The 1994 Australian Touring Car Championship was an Australian motor racing competition for Touring Cars. The championship, which was sanctioned by the Confederation of Australian Motor Sport as an Australian Title, was the 35th Australian Touring Car Championship. Promoted as the Shell Australian Touring Car Championship, it was contested over 10 rounds between February and July 1994.

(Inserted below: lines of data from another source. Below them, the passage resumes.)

-- ==== Sys2Proof/Machine/Core.lean ====
section
/-!
DEFINITION. The machine behind Host/Core.lean.
-/
def Sys2Proof.core : Host.Core := { State := Sys2Proof.Machine.State, Fault := Sys2Proof.Machine.Fault, Refusal := Sys2Proof.Machine.Refusal, step := Sys2Proof.Machine.step, reset := Sys2Proof.Machine.State.reset }
end

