/-! Hosts and peers (spec/22_links_and_peers.md). -/

/-- R196, R430, R431, R435, R451, R472: the host writes, reads and compares and swaps, in one step, its own memory and, through a
CXL port's HDM range or a PCIe port's BAR2, the device's, at the home, while the port is up and, for the device's, outside recovery;
BAR0 gives the locator block; a snoop drops every copy of its line and is acknowledged, a back-invalidation answer drops the host's
own; a link goes down, where each posted write has arrived or is counted as lost, and comes up. What the model keeps of the ports is
its own (notes/assumptions/27.md).

R436 to R439, R441: a message of another incarnation is dropped; an access that no export entry allows is refused; one that an
entry allows, to a plain page of the device, is performed at its home, after the host's copy of what it writes is gone (R432); in
recovery each is refused (R472). A refused store is reported by a record of kind 4, and a change of the peer table that ends a
peer's incarnation makes the answers it owes negative, and drops those on their way, no other peer's among them: a load or
read-modify-write that waits for it fails, a store it has not acknowledged is reported. Whose tables translate the address, and that a
peer acknowledges the stores of a slot in the order sent, are the model's readings (notes/assumptions/26.md). -/
def Obligations.HostAndPeers : Prop :=
  (∀ (p : Port) (addr n : Nat) (d : Word) (s : State),
     let op (sp : HostSpace) (write : Bool) : HostOp := { port := p, space := sp, addr := addr, write := write, width := n, data := d.setWidth 128, expect := none }
     let answers (i : Instr) (x : Nat) : Prop := ∃ t, exec i s = .next t ∧ t.answers = some (BitVec.ofNat 128 x) :: s.answers ∧ t.mem = s.mem ∧
       t.cpu = s.cpu ∧ t.others = s.others
     let value (a : Nat) : Nat := leNat (Memory.reads s.mem a n)
     ((s.port p).up = true → s.island.recovery = true → ∀ r : HostOp, r.port = p → r.space ≠ .own →
       exec (.hostAccess r) s = .next (if r.write then s else { s with answers := none :: s.answers })) ∧
     ((s.port p).up = true → ∀ e : BitVec 128, n ≤ 16 →
       let old := value (hostKey addr)
       let u : State := { s with answers := some (BitVec.ofNat 128 old) :: s.answers }
       exec (.hostAccess { op .own true with expect := some e }) s =
         .next (if old = e.toNat % 2 ^ (8 * n) then u.homeWrite (hostKey addr) (leBytes n d.toNat) else u)) ∧
     ((s.port p).up = true → s.island.recovery = false →
       exec (.hostAccess (op .own true)) s = .next (s.homeWrite (hostKey addr) (leBytes n d.toNat)) ∧
       answers (.hostAccess (op .own false)) (value (hostKey addr)) ∧
       ((s.port p).pcie = false → (s.port p).hdmBase + addr + n ≤ Config.deviceBytes →
         exec (.hostAccess (op .hdm true)) s = .next (s.homeWrite ((s.port p).hdmBase + addr) (leBytes n d.toNat)) ∧
         (s.badAt ((s.port p).hdmBase + addr) n = false → answers (.hostAccess (op .hdm false)) (value ((s.port p).hdmBase + addr)))) ∧
       ((s.port p).pcie = true → ∀ a, (addr + n ≤ 0x2000 ∧ a = s.island.lwin + addr ∨
             0x2000 ≤ addr ∧ addr + n ≤ 0x3000 ∧ 0 < n ∧ a = s.island.mbox + (addr - 0x2000) ∨
             0x3000 ≤ addr ∧ addr + n ≤ 0x4000 ∧ 0 < n ∧ a = s.island.ctrl + (addr - 0x3000)) → a + n ≤ Config.deviceBytes →
         exec (.hostAccess (op .bar2 true)) s = .next (s.homeWrite a (leBytes n d.toNat)) ∧
         (s.badAt a n = false → answers (.hostAccess (op .bar2 false)) (value a))) ∧
       (n = 8 → s.island.lwin < 2 ^ 64 → (addr = 0 → answers (.hostAccess (op .bar0 false)) 1) ∧
         (addr = 8 → answers (.hostAccess (op .bar0 false)) s.island.lwin))) ∧
     ((s.port p).up = false → ∀ r : HostOp, r.port = p → exec (.hostAccess r) s = .next s) ∧
     (∃ t, exec (.hostSnoop p addr) s = .next t ∧ t.answers = some 0 :: s.answers ∧ t.mem = s.mem ∧ t.cpu = s.cpu ∧ t.others = s.others ∧
       (∀ x ∈ t.tracked, overlaps (hostKey addr / 512 * 512) 512 x.grain x.size = false) ∧
       ∀ k, ∀ w ∈ (t.core k).windows, ∀ f ∈ w.fills, overlaps (hostKey addr / 512 * 512) 512 f.home f.size = false) ∧
     (∃ t, exec (.backInvalidationAnswer p addr) s = .next t ∧ t = { s with dirs := t.dirs } ∧ t.dirs.length = s.dirs.length ∧
       ∀ x ∈ t.dirs, x.grain = addr → (match p with | .a => x.hostA | .b => x.hostB) = false) ∧
     ((s.port p).posts = [] → ∃ t, exec (.linkDown p) s = .next t ∧ t.port p = { s.port p with up := false } ∧
       t = { s with portA := t.portA, portB := t.portB } ∧ ∀ x, x ≠ p → t.port x = s.port x) ∧
     (∃ t, exec (.linkDown p) s = .next t ∧ (t.port p).up = false ∧ (t.port p).posts = [] ∧ (s.port p).errlog ≤ (t.port p).errlog ∧
       (t.port p).errlog ≤ (s.port p).errlog + (s.port p).posts.length ∧
       ((t.port p).errlog = (s.port p).errlog + (s.port p).posts.length → t.mem = s.mem)) ∧
     (∃ t, exec (.hostLinkUp p) s = .next t ∧ t.port p = { s.port p with up := true } ∧ t = { s with portA := t.portA, portB := t.portB } ∧
       ∀ x, x ≠ p → t.port x = s.port x)) ∧
  ((∀ (r : PeerReq) (s : State),
     let rd : Bool := match r.what with | .store _ _ => false | _ => true
     let wr : Bool := match r.what with | .load _ => false | _ => true
     let w : Nat := match r.what with | .load w => w | .store w _ => w | .rmw op _ _ => rmwWidth op | .rupd fn _ => rupdWidth fn
     let allowed : Prop := ∃ e ∈ s.exports, e.peer = r.src ∧ e.inc = r.srcInc ∧ e.ctx = r.ctx ∧ e.lo ≤ r.addr ∧ r.addr + w ≤ e.hi ∧
       (rd = true → e.rd = true) ∧ (wr = true → e.wr = true)
     ((s.peer r.src).inc ≠ r.srcInc ∨ r.dstInc ≠ s.selfInc → exec (.peerRequest r) s = .next s) ∧
     ((s.peer r.src).inc = r.srcInc → r.dstInc = s.selfInc → s.island.recovery = true →
       exec (.peerRequest r) s = .next { s with answers := none :: s.answers }) ∧
     ((s.peer r.src).inc = r.srcInc → r.dstInc = s.selfInc → s.island.recovery = false →
       (¬allowed → exec (.peerRequest r) s = .next { s with answers := none :: s.answers }) ∧
       (∀ x a, s.exportFor r = some x → s.engineReach 0 x.tables (BitVec.ofNat 64 r.addr) 0 rd wr = some a →
         (∀ n, r.what = .load n → s.badAt a n = false → exec (.peerRequest r) s =
           .next { s with answers := some (BitVec.ofNat 128 (leNat (Memory.reads s.mem a n))) :: s.answers }) ∧
         (∀ n d, r.what = .store n d → s.hostFree a n = true → ∃ t, exec (.peerRequest r) s = .next t ∧ t.mem = Memory.writes s.mem a (leBytes n d.toNat) ∧
           t.answers = some 0 :: s.answers ∧ t.cpu = s.cpu ∧ t.others = s.others) ∧
         (∀ x e, r.what = .rmw .add x e → s.badAt a 8 = false → s.hostFree a 8 = true → ∃ t, exec (.peerRequest r) s = .next t ∧
           t.mem = Memory.writes s.mem a (leBytes 8 (s.dwordAt a + x.setWidth 64).toNat) ∧
           t.answers = some ((s.dwordAt a).setWidth 128) :: s.answers ∧ t.cpu = s.cpu ∧ t.others = s.others) ∧
         (∀ x, r.what = .rupd 3 x → s.badAt a 8 = false → s.hostFree a 8 = true → ∃ t, exec (.peerRequest r) s = .next t ∧
           t.mem = Memory.writes s.mem a (leBytes 8 (s.dwordAt a + x).toNat) ∧ t.answers = some 0 :: s.answers)))) ∧
   (∀ (slot : Nat) (va : Word) (peer : BitVec 12) (s : State) (t : Thread), s.thread? slot = some t → ∃ n,
     exec (.peerStoreRefused slot va peer) s = .next { s with events := s.events ++ [.notificationRecord n] } ∧
     n.kind = 4 ∧ n.cause = 0x12 ∧ n.ctx = t.ctx ∧ n.trappc = va ∧ n.trapval = peer.setWidth 64 ∧ n.taskid = t.taskId) ∧
   (∀ (peer : BitVec 12) (inc : BitVec 8) (up : Bool) (s : State), ∃ t, exec (.peerTableUpdate peer inc up) s = .next t ∧
     t = { s with peers := t.peers, events := t.events, cpu := t.cpu, others := t.others, owedStores := t.owedStores, launches := t.launches } ∧
     (t.peer peer).num = peer ∧ (t.peer peer).inc = inc ∧ (t.peer peer).up = up ∧ (∀ n, n ≠ peer → t.peer n = s.peer n) ∧
     ((up = false ∨ inc ≠ (s.peer peer).inc) →
       (∀ n a, (∀ x ∈ s.dueReplies n, x = some peer.toNat) → s.events.countP (repliesTo n) ≤ (s.dueReplies n).length →
         .accessReply n a ∉ t.events) ∧
       (∀ n a, some peer.toNat ∉ s.dueReplies n → .accessReply n a ∈ s.events → .accessReply n a ∈ t.events) ∧
       (∀ n u, s.thread? n = some u → t.thread? n = some { u with
         reply := if u.awaits = some peer.toNat then (match u.reply with | .waiting => .failed | .ending f => .endFailed f | x => x) else u.reply }) ∧
       (∀ o, o ∈ t.owedStores ↔ o ∈ s.owedStores ∧ o.peer ≠ peer.toNat) ∧
       ∀ o ∈ s.owedStores, o.peer = peer.toNat → .notificationRecord o.note ∈ t.events) ∧
     ∀ slot pos neg, .mcstAnswer slot pos neg ∈ s.events → peer.toNat ∈ pos → (up = false ∨ inc ≠ (s.peer peer).inc) →
       .mcstAnswer slot (pos.filter fun q => q != peer.toNat) (peer.toNat :: neg) ∈ t.events))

The championship was won by Mark Skaife driving a Gibson Motorsport Holden VP Commodore.

Pre-season
The Ford EB Falcon and Holden VP Commodore were both homologated with new aerodynamic packages, the Falcon gaining controversial protrusions from its front splitter.

Teams and drivers
The following drivers and teams competed in the 1994 Australian Touring Car Championship:

Movements
Peter Brock moved from Advantage Racing to the Holden Racing Team with his Mobil sponsorship replacing Wayne Gardner. Brock's win in Round 7 at Sydney's Eastern Creek Raceway was the HRT's first ever ATCC round win and the first factory Holden win since Brock won round 6 of the 1986 ATCC at Surfers Paradise in a Holden Dealer Team Holden VK Commodore.
LoGaMo Racing purchased a pair of Perkins Engineering built VP Commodores to replace its BMW M3s. It continued to race four cars with Tony Longhurst and Paul Morris also driving a pair of BMW 320is in the Australian Manufacturers' Championship.
Wayne Gardner purchased the assets of Bob Forbes Racing to form Wayne Gardner Racing with Neil Crompton moving as part of the deal. The deal included major sponsorship from Coca-Cola.

Arrivals / returnees
Pinnacle Motorsport entered the series purchasing Peter Brock's 1993 Advantage Racing VP Commodore with Greg Crick and Tony Scott sharing the driving.
Dick Johnson's son Steven made his ATCC debut driving a third Dick Johnson Racing EB Falcon at the final round at Oran Park.

Departures
With LoGaMo Racing scaling back to two cars, John Blanchard and Geoff Full did not return

Race calendar
The 1994 Australian Touring Car Championship was contested over 10 rounds. 1994 saw the last ATCC race at the tight, 1.94 km (1.20 mi) Amaroo Park circuit in Sydney.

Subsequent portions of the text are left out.